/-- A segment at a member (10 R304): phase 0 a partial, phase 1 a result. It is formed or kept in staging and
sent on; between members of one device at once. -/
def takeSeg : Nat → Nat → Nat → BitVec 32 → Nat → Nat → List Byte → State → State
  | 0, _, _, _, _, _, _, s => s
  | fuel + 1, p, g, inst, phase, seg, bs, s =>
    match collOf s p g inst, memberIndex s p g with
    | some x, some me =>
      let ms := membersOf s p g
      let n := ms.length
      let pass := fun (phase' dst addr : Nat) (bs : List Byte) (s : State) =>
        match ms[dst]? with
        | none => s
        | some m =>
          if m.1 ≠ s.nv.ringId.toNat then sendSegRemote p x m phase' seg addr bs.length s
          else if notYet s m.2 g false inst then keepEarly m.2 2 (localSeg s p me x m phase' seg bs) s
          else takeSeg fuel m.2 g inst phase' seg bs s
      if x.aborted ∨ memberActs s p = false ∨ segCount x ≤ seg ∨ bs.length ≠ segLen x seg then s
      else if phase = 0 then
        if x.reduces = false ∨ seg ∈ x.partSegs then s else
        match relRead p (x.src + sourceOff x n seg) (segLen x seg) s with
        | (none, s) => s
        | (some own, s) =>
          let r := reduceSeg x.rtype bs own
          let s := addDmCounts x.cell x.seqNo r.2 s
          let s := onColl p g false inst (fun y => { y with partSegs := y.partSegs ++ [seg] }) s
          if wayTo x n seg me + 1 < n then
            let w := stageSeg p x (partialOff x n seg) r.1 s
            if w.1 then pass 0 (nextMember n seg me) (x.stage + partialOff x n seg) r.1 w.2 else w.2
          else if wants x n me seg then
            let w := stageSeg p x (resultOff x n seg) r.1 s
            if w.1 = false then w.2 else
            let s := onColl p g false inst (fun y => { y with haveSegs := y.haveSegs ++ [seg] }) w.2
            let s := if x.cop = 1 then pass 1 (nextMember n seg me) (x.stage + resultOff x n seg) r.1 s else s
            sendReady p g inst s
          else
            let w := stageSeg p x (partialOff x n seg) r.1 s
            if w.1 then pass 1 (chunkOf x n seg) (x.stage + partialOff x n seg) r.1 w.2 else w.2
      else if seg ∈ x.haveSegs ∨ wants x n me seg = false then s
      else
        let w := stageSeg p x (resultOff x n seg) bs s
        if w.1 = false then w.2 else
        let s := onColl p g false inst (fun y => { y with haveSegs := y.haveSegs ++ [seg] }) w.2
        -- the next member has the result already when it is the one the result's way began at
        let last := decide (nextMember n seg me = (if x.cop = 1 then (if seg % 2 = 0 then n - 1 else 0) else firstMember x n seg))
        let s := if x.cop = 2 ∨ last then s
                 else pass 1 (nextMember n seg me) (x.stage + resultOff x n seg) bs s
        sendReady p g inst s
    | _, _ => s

• _TASK DETAILS_
Write out again, exactly, the lines from the start of the entries up to and including the one with "match collOf s". Nothing else belongs in the reply.

• _RESPONSE_
/-- A segment at a member (10 R304): phase 0 a partial, phase 1 a result. It is formed or kept in staging and
sent on; between members of one device at once. -/
def takeSeg : Nat → Nat → Nat → BitVec 32 → Nat → Nat → List Byte → State → State
  | 0, _, _, _, _, _, _, s => s
  | fuel + 1, p, g, inst, phase, seg, bs, s =>
    match collOf s p g inst, memberIndex s p g with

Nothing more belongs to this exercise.